They always carry at least a touch of grandeur, yet they are also marked by prosaic efforts, preparations, and sometimes even family quarrels. Yet there are occasions when, at the Christmas Eve table, alongside family, loved ones, and everyday topics, sit national pride and great historical questions. Christmas has its profoundly Polish faces.

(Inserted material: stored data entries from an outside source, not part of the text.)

-- ==== Sys2Proof/Tests/Slice0.lean ====
section
/-! SUPPORT. The model's own tests. Expected results are from spec/95_test_vectors.md and the examples of the commands'
rules. First the decoder and the range checks, then one or two one-step tests per command, then a concrete state and
operands that meet the hypotheses of each statement of Certificates/Slice0/Obligations.lean. -/

namespace Sys2Proof.Tests
open Sys2Proof Sys2Proof.Machine

/-! ### Range checks (R92): one ill-formed source command per check, refused. -/

theorem test_illformed_inPush : Source.wf (.inPush 256) = false := by decide
theorem test_illformed_ftPush_sym : Source.wf (.ftPush 256 0) = false := by decide
theorem test_illformed_ftPush_cnt : Source.wf (.ftPush 0 65536) = false := by decide
theorem test_illformed_bitPush : Source.wf (.bitPush 2) = false := by decide
theorem test_illformed_payPush : Source.wf (.payPush 256) = false := by decide
theorem test_illformed_remSet : Source.wf (.remSet 8) = false := by decide
theorem test_illformed_inBytes : Source.wf (.inBytes [1, 256]) = false := by decide
theorem test_illformed_inStr : Source.wf (.inStr [97, 128]) = false := by decide
theorem test_illformed_payBytes : Source.wf (.payBytes [256]) = false := by decide
theorem test_illformed_bitsStr : Source.wf (.bitsStr [49, 50]) = false := by decide

/-! ### Decoding (R86, R88): every constructor's word, written out from the encoding of its rule. -/

theorem test_decode_nop : decode 0b00000000000000000000000000000000#32 = .cmd .nop := by decide
theorem test_decode_reset : decode 0b00000001000000000000000000000000#32 = .cmd .reset := by decide
theorem test_decode_inPush : decode 0b00010000000000000000000001100001#32 = .cmd (.inPush 0x61#8) := by decide
theorem test_decode_ftPush : decode 0b00010001011000100001001000110100#32 = .cmd (.ftPush 0x62#8 0x1234#16) := by decide
theorem test_decode_bitPush : decode 0b00010010000000000000000000000001#32 = .cmd (.bitPush true) := by decide
theorem test_decode_payPush : decode 0b00010011000000000000000011100000#32 = .cmd (.payPush 0xE0#8) := by decide
theorem test_decode_remSet : decode 0b00010100000000000000000000000100#32 = .cmd (.remSet 4#3) := by decide
theorem test_decode_count : decode 0b00100000000000000000000000000000#32 = .cmd .count := by decide
theorem test_decode_build : decode 0b00100001000000000000000000000000#32 = .cmd .build := by decide
theorem test_decode_walk : decode 0b00100010000000000000000000000000#32 = .cmd .walk := by decide
theorem test_decode_xlate : decode 0b00100011000000000000000000000000#32 = .cmd .xlate := by decide
theorem test_decode_pack : decode 0b00100100000000000000000000000000#32 = .cmd .pack := by decide
theorem test_decode_hdrEnc : decode 0b00100101000000000000000000000000#32 = .cmd .hdrEnc := by decide
theorem test_decode_blob : decode 0b00100110000000000000000000000000#32 = .cmd .blob := by decide
theorem test_decode_hdrDec : decode 0b00100111000000000000000000000000#32 = .cmd .hdrDec := by decide
theorem test_decode_unpack : decode 0b00101000000000000000000000000000#32 = .cmd .unpack := by decide
theorem test_decode_twalk : decode 0b00101001000000000000000000000000#32 = .cmd .twalk := by decide
theorem test_decode_encode : decode 0b00110000000000000000000000000000#32 = .cmd .encode := by decide
theorem test_decode_decode : decode 0b00110001000000000000000000000000#32 = .cmd .decode := by decide
theorem test_decode_undefined : decode 0x2A000000#32 = .illegal .undefinedOpcode := by decide
theorem test_decode_reset_operand : decode 0x01000001#32 = .illegal .nonzeroReserved := by decide
theorem test_decodeBytes_truncated : decodeBytes [0x61#8, 0x00#8, 0x00#8] = .truncatedWord := by decide
/-- R62: `0x10000061` is stored as the bytes 61 00 00 10. -/
theorem test_decodeBytes : decodeBytes [0x61#8, 0x00#8, 0x00#8, 0x10#8] = .word (.cmd (.inPush 0x61#8)) [] := by decide
theorem test_decodeTableWord : decodeTableWord 32 0x11610003 = some (.ftPush 0x61#8 3#16) := by decide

The king very much wanted to spend Christmas Eve with his family. Indeed, he was a great warrior, having just defeated the mighty Turks near Vienna, a statesman with detailed reforms planned in his palaces in Jaworów and Żółkiew, a devout Catholic ready to go wherever God and country required, but above all, he was a man, a loving husband and father. During his autumn campaign through Austria and Hungary, Jan III Sobieski saved the Habsburg capital from the world’s most formidable army, fought successive battles, and oversaw the marches and capture of Hungarian towns, yet he was clearly eager to return to Poland, to Kraków.
The Liberator of Christianity
His letters to Marysieńka grew shorter, written more tersely, almost enigmatically. Whereas in September he had written at length about every detail of battles, political nuances, and their son Jakub’s behavior—who, having turned sixteen, went to war with his father—by winter the monarch was writing letters almost on the fly. He reported about his eldest, saying he was “very content with him, but there is not always time to write about it.” Of the fights near Preszów he noted he would “tell orally.” Two weeks remained until the Christmas Eve of 1683, and the military council was already focused mainly on hastening the army.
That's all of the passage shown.